Gem › Paste alternative
The free, open-source Paste alternative
Paste is a lovely macOS clipboard manager — but it's paid, closed-source, and Apple-only. Gem gives you the same idea — a searchable clipboard history where every copy is previewed in context, with pinboards for the snippets you reuse — free, open source, and on both macOS and Windows.
Gem vs Paste
| Feature | Gem | Paste |
|---|---|---|
| Price | Free forever | Paid subscription |
| Open source | ✓ | — |
| macOS | ✓ | ✓ |
| Windows | ✓ | — |
| iOS / iPad | — | ✓ |
| Context-aware previews | ✓ | ✓ |
| Pinboards | ✓ | ✓ |
| Cloud sync across devices | Local only | iCloud |
| AI-generated titles | Yes (your own key) | — |
| Account required | — | — |
When Gem is the better pick
- You want a clipboard manager on Windows — Paste doesn't run there.
- You'd rather not pay a subscription for something you use dozens of times a day.
- You care that your clipboard history stays local and that the code is open to inspect.

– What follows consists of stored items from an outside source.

-- ==== Sys2Proof/Certificates/Slice0/Obligations.lean ====
section
/-! DEFINITION. The statements for the provers. Each docstring names the rules it rests on. -/

open Sys2Proof Sys2Proof.Config Sys2Proof.Machine

/-! ## Reset and layout -/

/-- 10_state.md R32, 70_reset_and_hazards.md R167: the power-on value of every piece of state. -/
def Obligations.PowerOnState : Prop :=
  let s := State.reset
  (∀ a, s.mem.read a = 0) ∧ s.pc = 0 ∧ s.ostack = [] ∧ s.cstack = [] ∧ s.flag = .equal ∧
    s.wait = 0 ∧ s.halted = false ∧ s.fault = none ∧ s.viewport = ⟨0, 0, 128, 128⟩ ∧
    s.dirty = false ∧ s.arena = 0 ∧ s.used = [] ∧ s.freel = []

/-- From power-on with nothing loaded the first tick runs the `halt` that cell 0 holds (95_test_vectors.md
section 2.11, vector R1). It is a tick of the standalone harness (log 5). -/
def Obligations.FirstTickFromPowerOnHalts : Prop :=
  step State.reset = .next { State.reset with pc := 1, halted := true }

/-- 20_memory.md R35: the four regions are disjoint and cover the array with no gap. -/
def Obligations.RegionsPartitionMemory : Prop :=
  (∀ a, (∃ r : Region, r.holds a) ↔ a < MEM_SIZE) ∧
  ∀ a (r r' : Region), r.holds a → r'.holds a → r = r'

/-! ## Encoding -/

/-- Words written out from the opcode map and the formats of 30_encoding.md R61, R63, R65. -/
def Obligations.KnownWordsDecode : Prop :=
  decode [0x00#8] = .ok (.halt, []) ∧
  decode [0x01#8, 0x07#8] = .ok (.push 7, []) ∧
  decode [0x03#8, 0xFE#8, 0x2A#8] = .ok (.pop 0xFE, [0x2A#8]) ∧
  decode [0x06#8] = .ok (.sub, []) ∧
  decode [0x16#8, 0x80#8] = .ok (.rshm 0x80, []) ∧
  decode [0x1B#8, 0x00#8, 0x05#8] = .ok (.cmp 0 5, []) ∧
  decode [0x1C#8, 0x01#8, 0x02#8] = .ok (.cmpm 1 2, []) ∧
  decode [0x23#8, 0x10#8] = .ok (.jle 0x10, []) ∧
  decode [0x28#8, 0x40#8] = .ok (.puts 0x40, []) ∧
  decode [0x29#8, 0xF0#8] = .ok (.sys 0xF0, []) ∧
  decode [0x2B#8] = .ok (.illegal 0x2B, []) ∧
  decode [0x1C#8, 0x01#8] = .error (.missingOperand 0x1C)

/-- 30_encoding.md R61, R63, R65: no bit of an encoding is dropped, whatever follows the instruction. -/
def Obligations.DecodeInvertsEncode : Prop :=
  ∀ (i : Instr) (rest : List Byte), i.wellFormed = true → decode (encode i ++ rest) = .ok (i, rest)

/-- 30_encoding.md R61, R63, R65: what is decoded is well-formed, and its words are the bytes read. -/
def Obligations.EncodeInvertsDecode : Prop :=
  ∀ (bs rest : List Byte) (i : Instr),
    decode bs = .ok (i, rest) → encode i ++ rest = bs ∧ i.wellFormed = true

/-- 30_encoding.md R64: the length of an instruction is told by its opcode byte alone, and is the length of
its format in the opcode map. -/
def Obligations.LengthFromOpcodeByte : Prop :=
  (∀ (op : Byte) (bs rest : List Byte) (i : Instr),
    decode (op :: bs) = .ok (i, rest) →
      i.length = (decodeOpcode op).length ∧ (op :: bs).length = i.length + rest.length) ∧
  ∀ row ∈ opcodeTable,
    (decodeOpcode row.opcode).length =
      match row.format with
      | .F0 => 1
      | .FI | .FD | .FT | .FS => 2
      | .FDI | .FDD => 3

/-! ## The tick -/

/-- 40_cycle.md R82: the three stages of a tick. The third: when the cells at `pc`, all of them in the
program region, decode to an instruction, the tick is that instruction's execution and nothing else. -/
def Obligations.StepRunsDecodedInstruction : Prop :=
  ∀ s : State,
    (s.halted = true → step s = .next s) ∧
    (s.halted = false → 0 < s.wait → step s = .next { s with wait := s.wait - 1 }) ∧
    (s.halted = false → s.wait = 0 → ∀ (n : Nat) (i : Instr),
      s.pc + n ≤ PROG_BASE + PROG_SIZE → decode (s.mem.copy s.pc n) = .ok (i, []) →
        step s = exec i s)

/-- 40_cycle.md R84, 60_exceptions.md R145, R146: a fetch that leaves the program region raises BOUNDARY,
the opcode fetch without an opcode in the record, an operand fetch with it. -/
def Obligations.FetchOutsideProgramFaults : Prop :=
  ∀ s : State, s.halted = false → s.wait = 0 →
    (PROG_BASE + PROG_SIZE ≤ s.pc → step s = .next (s.faulted .boundary none (some s.pc))) ∧
    (s.pc < PROG_BASE + PROG_SIZE →
      PROG_BASE + PROG_SIZE < s.pc + (decodeOpcode (s.mem.read s.pc)).length →
        step s =
          .next (s.faulted .boundary (some (s.mem.read s.pc)) (some (PROG_BASE + PROG_SIZE))))
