theorem used_off_ne_free_off (hi : s.allocInv) (hb : b ∈ s.used) (hc : c ∈ s.freel) :
    b.off ≠ c.off := by
  obtain ⟨-, hblocks, hpair⟩ := hi
  obtain ⟨-, -, hcross⟩ := List.pairwise_append.mp hpair
  obtain ⟨hcapb, -⟩ := hblocks b (List.mem_append_left _ hb)
  obtain ⟨hcapc, -⟩ := hblocks c (List.mem_append_right _ hc)
  exact Block.off_ne_of_apart (hcross b hb c hc) hcapb hcapc

/-- A block in use starts below the arena's end. -/
theorem used_off_ne_arena (hi : s.allocInv) (hb : b ∈ s.used) : b.off ≠ s.arena := by
  obtain ⟨-, hblocks, -⟩ := hi
  obtain ⟨hcap, hend⟩ := hblocks b (List.mem_append_left _ hb)
  omega

end

/-- An `alloc` that answers hands out a free block or one at the arena's end. -/
theorem alloc_answers {size off : Nat} {s t : State} (hi : s.allocInv)
    (h : alloc size s = .ok (off, t)) :
    s.arena ≤ t.arena ∧ (∀ b ∈ s.used, b.off ≠ off) ∧ ∃ b ∈ t.used, b.off = off ∧ size ≤ b.cap := by
  obtain ⟨-, ⟨pre, b, post, hl, -, hb, rfl, rfl⟩ | ⟨-, -, rfl, rfl⟩⟩ := alloc_cases h
  · have hfree : b ∈ s.freel := by simp [hl]
    exact ⟨Nat.le_refl _, fun x hx => used_off_ne_free_off hi hx hfree, b, by simp, rfl, hb⟩
  · exact ⟨Nat.le_add_right _ _, fun x hx => used_off_ne_arena hi hx, ⟨s.arena, size⟩, by simp, rfl,
      Nat.le_refl _⟩

/-- Settles O54: both calls move a block or grow the arena by one, which keeps the invariant, and no offset in use
is a free block's or the arena's. -/
theorem allocatorNeverHandsOutTwice : Obligations.AllocatorNeverHandsOutTwice := by
  unfold Obligations.AllocatorNeverHandsOutTwice
  refine ⟨?alloc, ?free⟩
  case alloc =>
    intro size off s t hi h
    exact ⟨alloc_keeps_allocInv hi h, alloc_answers hi h⟩
  case free =>
    intro off s t hi h
    refine ⟨free_keeps_allocInv hi h, ?_⟩
    obtain ⟨_, _, _, -, -, -, rfl⟩ := free_cases h
    rfl

/-- Settles O55: the new block lies past every other one in use, so the free finds it and puts it behind the
blocks that do not fit. -/
theorem freedBlockIsReused : Obligations.FreedBlockIsReused := by
  unfold Obligations.FreedBlockIsReused
  intro size off s t u hi hsmall halloc hfree
  obtain ⟨h0, ⟨pre, b, post, hl, -, hb, -⟩ | ⟨-, -, rfl, rfl⟩⟩ := alloc_cases halloc
  · exact absurd (hsmall b (by simp [hl])) (Nat.not_lt.mpr hb)
  · rw [free_of_used (b := ⟨s.arena, size⟩) rfl (fun x hx => used_off_ne_arena hi hx) rfl] at hfree
    cases hfree
    exact ⟨_, alloc_of_fit (b := ⟨s.arena, size⟩) h0 rfl hsmall (Nat.le_refl _), rfl⟩

end Sys2Proof.Machine
end

section
/-! SUPPORT. What an assembly's image says of the source's tokens: labels, the data image and the `let` cells
(30_encoding.md R72-R80). -/

namespace Sys2Proof.Machine

open Sys2Proof.Config

/-! ## Pass 2 past a part of the stream (30_encoding.md R74) -/

/-- `M` gives every label of `L` the same position. -/
def Names.KeptIn (L M : Names) : Prop := ∀ x k, L.lookup x = some k → M.lookup x = some k

theorem Names.KeptIn.refl (L : Names) : L.KeptIn L := fun _ _ h => h

theorem Names.KeptIn.trans {L M N : Names} (h : L.KeptIn M) (h' : M.KeptIn N) : L.KeptIn N :=
  fun x k hk => h' x k (h x k hk)

theorem Names.KeptIn.append (L : Names) (x : Lexeme) (p : Nat) : L.KeptIn (L ++ [(x, p)]) :=
  fun _ _ h => lookup_append_some h

/-- A stream that pass 2 accepts, past its first token: `pos` counts that token if it advances, and a label is new
and takes the position it stands at. -/
theorem pass2_cons_ok {L labels : Names} {pos : Nat} {t : Token} {ts rest : List Token}
    (h : pass2 L pos (t :: ts) = .ok (labels, rest)) :
    ∃ M rest', pass2 M (pos + ([t].filter Token.advances).length) ts = .ok (labels, rest') ∧
      L.KeptIn M ∧ ∀ x, t = .labelDecl x → L.lookup x = none ∧ M.lookup x = some pos := by
  obtain ⟨x, rfl, ht⟩ | ht | ⟨ht, hl⟩ := t.pass2_kinds
  · rw [pass2_label] at h
    split at h
    · exact nomatch h
    · next hnew =>
      rw [Option.not_isSome_iff_eq_none] at hnew
      refine ⟨_, rest, h, .append L x pos, ?_⟩
      rintro _ ⟨⟩
      exact ⟨hnew, lookup_append_new hnew⟩
  · rw [pass2_advances L pos ts ht] at h
    cases hr : pass2 L (pos + 1) ts with
    | error e => rw [hr] at h; exact nomatch h
    | ok p =>
      rw [hr] at h
      cases h
      refine ⟨L, p.2, by rw [List.filter_cons_of_pos ht]; exact hr, .refl L, ?_⟩
      rintro x rfl
      exact nomatch ht
  · rw [pass2_skips L pos ts ht hl] at h
    exact ⟨L, rest, by rw [List.filter_cons_of_neg (by simp [ht])]; exact h, .refl L,
      fun x hx => absurd hx (hl x)⟩

/-- A stream that pass 2 accepts, past its first part `pre`. -/
theorem pass2_append_ok {L labels : Names} {pos : Nat} {pre ts rest : List Token}
    (h : pass2 L pos (pre ++ ts) = .ok (labels, rest)) :
    ∃ M rest', pass2 M (pos + (pre.filter Token.advances).length) ts = .ok (labels, rest') ∧
      L.KeptIn M := by
  induction pre generalizing L pos rest with
  | nil => exact ⟨L, rest, h, .refl L⟩
  | cons t pre ih =>
    obtain ⟨M, r, hM, hkeep, -⟩ := pass2_cons_ok h
    obtain ⟨N, r', hN, hkeep'⟩ := ih hM
    refine ⟨N, r', ?_, hkeep.trans hkeep'⟩
    rwa [← List.singleton_append, List.filter_append, List.length_append, ← Nat.add_assoc]

/-- No later token moves a label that pass 2 has recorded. -/
theorem pass2_keeps_labels {L labels : Names} {pos : Nat} {ts rest : List Token}
    (h : pass2 L pos ts = .ok (labels, rest)) : L.KeptIn labels := by
  rw [← List.append_nil ts] at h
  obtain ⟨M, r, hM, hkeep⟩ := pass2_append_ok h
  cases hM
  exact hkeep

/-- A declared label denotes the number of advancing tokens before it. -/
theorem pass2_lookup {L labels : Names} {pos : Nat} {pre post rest : List Token} {x : Lexeme}
    (h : pass2 L pos (pre ++ .labelDecl x :: post) = .ok (labels, rest)) :
    labels.lookup x = some (pos + (pre.filter Token.advances).length) := by
  obtain ⟨M, r, hM, -⟩ := pass2_append_ok h
  obtain ⟨N, r', hN, -, hlabel⟩ := pass2_cons_ok hM
  obtain ⟨-, hx⟩ := hlabel x rfl
  exact pass2_keeps_labels hN x _ hx

/-- At the second declaration of `x` the first one's entry is still in the table. -/
theorem pass2_duplicate (L : Names) (pos : Nat) (pre mid post : List Token) (x : Lexeme) :
    ∃ y, pass2 L pos (pre ++ .labelDecl x :: mid ++ .labelDecl x :: post) = .error (.duplicateLabel y) := by
  cases h : pass2 L pos (pre ++ .labelDecl x :: mid ++ .labelDecl x :: post) with
  | error e =>
    obtain ⟨y, rfl⟩ := pass2_error h
    exact ⟨y, rfl⟩
  | ok r =>
    rw [List.append_assoc, List.cons_append] at h
    obtain ⟨M, r1, hM, -⟩ := pass2_append_ok h
    obtain ⟨N, r2, hN, -, hfirst⟩ := pass2_cons_ok hM
    obtain ⟨K, r3, hK, hkeep⟩ := pass2_append_ok hN
    obtain ⟨_, _, -, -, hsecond⟩ := pass2_cons_ok hK
    obtain ⟨-, hsome⟩ := hfirst x rfl
    obtain ⟨hnone, -⟩ := hsecond x rfl
    rw [hkeep x _ hsome] at hnone
    exact nomatch hnone

/-! ## Labels in the image (30_encoding.md R75, R77) -/

theorem cellOf_of_le {n : Nat} (h : n ≤ 255) : cellOf n = .ok (toCell n) := if_pos h

theorem cellOf_of_gt {n : Nat} (h : 255 < n) : cellOf n = .error (.tooLarge n) := if_neg h.not_ge

/-- An identifier encodes to the position its label denotes. -/
theorem encodeToken_ident {labels vars : Names} {x : Lexeme} {off : Nat}
    (h : labels.lookup x = some off) :
    (off ≤ 255 → encodeToken labels vars (.ident x) = .ok [toCell off]) ∧
      (255 < off → encodeToken labels vars (.ident x) = .error (.tooLarge off)) := by
  simp only [encodeToken, h]
  refine ⟨fun hle => ?_, fun hgt => ?_⟩
  · rw [cellOf_of_le hle]; rfl
  · rw [cellOf_of_gt hgt]; rfl

/-- The advancing token after a label stands in the stream at the label's position. -/
theorem getElem?_filter_label {pre post more : List Token} {x : Lexeme} {tok : Token}
    (h : post.filter Token.advances = tok :: more) :
    ((pre ++ .labelDecl x :: post).filter Token.advances)[(pre.filter Token.advances).length]? =
      some tok := by
  rw [List.filter_append, List.filter_cons_of_neg (by simp [Token.advances]), h,
    List.getElem?_append_right (Nat.le_refl _), Nat.sub_self, List.getElem?_cons_zero]
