-- ==== Sys2Proof/Config.lean ====
section
/-! DEFINITION. What an implementation of MDE fixes (spec/00_scope.md R11) and the model's free values
(spec/20_memory.md R205, spec/70_reset_and_hazards.md R701). -/

namespace Sys2Proof

/-- The capacities R11 allows: `MSG_BYTES` is a multiple of 4 with `64 <= MSG_BYTES <= 32768`. -/
abbrev Config.legalCapacity (n : Nat) : Prop := n % 4 = 0 ∧ 64 ≤ n ∧ n ≤ 32768

/-- DESIGN CHOICE (notes/assumptions/2.md): the capacity `State.reset` has; R11 leaves it OPEN.
The programs of spec/95_test_vectors.md section 3 use this one. -/
def Config.resetCapacity : Nat := 4096

/-- Free values, one for each draw (notes/assumptions/5.md): nothing is known of any of them.
Used for the bytes R205 calls "any value" and for the registers R701 calls unspecified. -/
opaque Config.freeBits : Nat → BitVec 64

end Sys2Proof
end

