/-- R122: STATUS is written by an accepted command, by a rejected one, by ASSEMBLE and by reset, and by nothing else. -/
def Obligations.StatusWrittenInThreePlaces : Prop :=
  ∀ s t : State, step s = .next t → t.status ≠ s.status →
    (nextTurn s = .host ∧ s.status.busy = false ∧
      t.status = { busy := true, done := false, err := false, errcode := .none }) ∨
    (nextTurn s = .host ∧ ∃ code, code ≠ .none ∧ t.status = { s.status with err := true, errcode := code }) ∨
    (nextTurn s = .engine ∧ s.fsm = 4#3 ∧ t.status = { s.status with busy := false, done := true }) ∨
    ((s.rst = true ∨ nextTurn s = .rst true) ∧
      t.status = { busy := false, done := false, err := false, errcode := .none })

/-- R525: DIGEST changes only at ASSEMBLE, to the chaining registers, and at reset, to 0. -/
def Obligations.DigestChangesOnlyAtAssemble : Prop :=
  ∀ s t : State, step s = .next t → t.digest ≠ s.digest →
    (nextTurn s = .engine ∧ s.fsm = 4#3 ∧ t.digest = s.chain) ∨
    ((s.rst = true ∨ nextTurn s = .rst true) ∧ t.digest = { a := 0#32, b := 0#32, c := 0#32, d := 0#32 })

/-- The buffer and LEN change only by a host write with BUSY = 0, and at reset: the message a command reads stays what it was at
acceptance (R206, R207, R214). -/
def Obligations.MessageFixedWhileBusy : Prop :=
  ∀ s t : State, step s = .next t → (t.mem ≠ s.mem ∨ t.lenLo ≠ s.lenLo ∨ t.lenHi ≠ s.lenHi) →
    (nextTurn s = .host ∧ s.status.busy = false) ∨ s.rst = true ∨ nextTurn s = .rst true

/-- A host transaction while BUSY = 1 leaves everything the running command depends on or writes as it was (R214, R605). -/
def Obligations.HostTurnWhileBusyLeavesDatapath : Prop :=
  ∀ s : State, s.rst = false → s.status.busy = true → nextTurn s = .host →
    ∃ t, step s = .next t ∧ sameDatapath s t ∧ t.lenLo = s.lenLo ∧ t.lenHi = s.lenHi ∧ t.rst = false ∧
      t.sched = s.sched.tail

/-- The engine's step depends on and gives the same datapath in two states that differ only in ERR, ERRCODE, LEN and the
environment (R214, R716). -/
def Obligations.EngineStepIgnoresHostState : Prop :=
  ∀ s s' t : State, sameDatapath s s' → engineTurn s = .next t → ∃ t', engineTurn s' = .next t' ∧ sameDatapath t t'

/-- A COMPRESS left alone: 67 micro-steps after acceptance the chaining registers hold the compression function of the raw
block, and DIGEST holds them (R547, R567). Left alone is one schedule, `sched` and `host` empty: notes/assumptions/7.md. -/
def Obligations.CompressRunComputesCompressionFunction : Prop :=
  ∀ (s : State) (m : List Byte), s.Inv → s.undisturbed → s.fsm = 1#3 → s.op = .compress → s.blk = 0 →
    s.holdsMessage m → m.length = 64 →
    ∃ t, Host.Core.run Sys2Proof.core 67 s = .next t ∧ t.chain = compressBlock s.chain (blockWords m 0) ∧
      t.digest = t.chain ∧ t.fsm = 0#3 ∧ t.status.busy = false ∧ t.status.done = true ∧
      t.status.err = s.status.err ∧ t.status.errcode = s.status.errcode

/-- R551 under every interleaving: from an accepted HASH of the message `m`, whatever the host does between the engine's
micro-steps, the `66*nblk + 1`st of them publishes `Digest(m)` and ends the command (R214, R552, R567). -/
def Obligations.HashPublishesDigestInEveryInterleaving : Prop :=
  ∀ (s : State) (m : List Byte) (turns rest : List Turn), s.Inv → s.rst = false → s.fsm = 1#3 → s.op = .hash →
    s.blk = 0 → s.chain = initialValue → s.lenQ.toNat = m.length → s.holdsMessage m →
    s.sched = turns ++ .engine :: rest → (∀ u ∈ turns, u.isAgent = true) →
    turns.count .engine = 66 * blockCount m.length →
    ∃ t, Host.Core.run Sys2Proof.core (turns.length + 1) s = .next t ∧ t.digest = digestOf m ∧ t.chain = t.digest ∧
      t.fsm = 0#3 ∧ t.status.busy = false ∧ t.status.done = true

/-- The source's call as a host program (R568): from IDLE with the message in the buffer and its length in LEN, HASH, POLL,
GETDIGEST read STATUS with DONE alone and then the four words of `Digest(m)`. The schedule is the one of an empty `sched`:
notes/assumptions/7.md. -/
def Obligations.HashProgramReadsDigest : Prop :=
  ∀ (s : State) (m : List Byte), s.Inv → s.rst = false → s.sched = [] → s.fsm = 0#3 → s.holdsMessage m →
    s.lenHi.toNat * 2 ^ 32 + s.lenLo.toNat = m.length →
    s.host = [.write 0x0000#16 0xF#4 0x00000003#32, .poll, .read 0x0010#16, .read 0x0014#16, .read 0x0018#16, .read 0x001C#16] →
    ∃ t, Host.Core.run Sys2Proof.core (1 + (66 * blockCount m.length + 1) + 5) s = .next t ∧ t.host = [] ∧
      t.reads = (digestOf m).d :: (digestOf m).c :: (digestOf m).b :: (digestOf m).a :: 0x00000002#32 :: s.reads

/-! ## The digest -/

/-- R522: digest byte `4n + j` is byte `j`, least significant first, of DIGEST`n`. -/
def Obligations.DigestBytesInRegisterOrder : Prop :=
  ∀ q : Quad, (digestBytes q).length = 16 ∧
    ∀ j < 4,
      (digestBytes q)[j]? = some (q.a.extractLsb' (8 * j) 8) ∧ (digestBytes q)[4 + j]? = some (q.b.extractLsb' (8 * j) 8) ∧
      (digestBytes q)[8 + j]? = some (q.c.extractLsb' (8 * j) 8) ∧ (digestBytes q)[12 + j]? = some (q.d.extractLsb' (8 * j) 8)
end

- You work across a Mac and a Windows PC and want the same tool on both.
When to stick with Paste
If you live entirely in the Apple ecosystem and want your clipboard to sync across your Mac, iPhone, and iPad via iCloud, Paste does that today and Gem doesn't — Gem keeps history on each device, locally. Paste is also older and more battle-tested. We think that's a fair trade for free, open, and cross-platform — but it's your call.
Questions
Is there a free alternative to Paste?
Yes — Gem is a free, open-source clipboard manager for macOS and Windows. It offers the context-aware previews and pinboards people like about Paste, at no cost and with its full source on GitHub.
Does Paste work on Windows?
No. Paste is macOS and iOS only. If you need a Paste-style clipboard manager on Windows, Gem runs natively on Windows (and macOS) for free.
How do I switch from Paste to Gem?
Download Gem, move it to Applications (macOS) or run the installer (Windows), and open the panel with ⌘⇧V or Ctrl+Shift+V. Gem starts building your history from the moment it is installed — there is nothing to import.
Is Gem as good as Paste?
Gem covers the core of what most people use Paste for — a searchable, previewed clipboard history with pinboards — for free and on both macOS and Windows. Paste is more mature and syncs across Apple devices via iCloud; Gem keeps everything local and adds optional AI titles. Which is “better” depends on whether you value cross-platform and free (Gem) or Apple-ecosystem sync (Paste).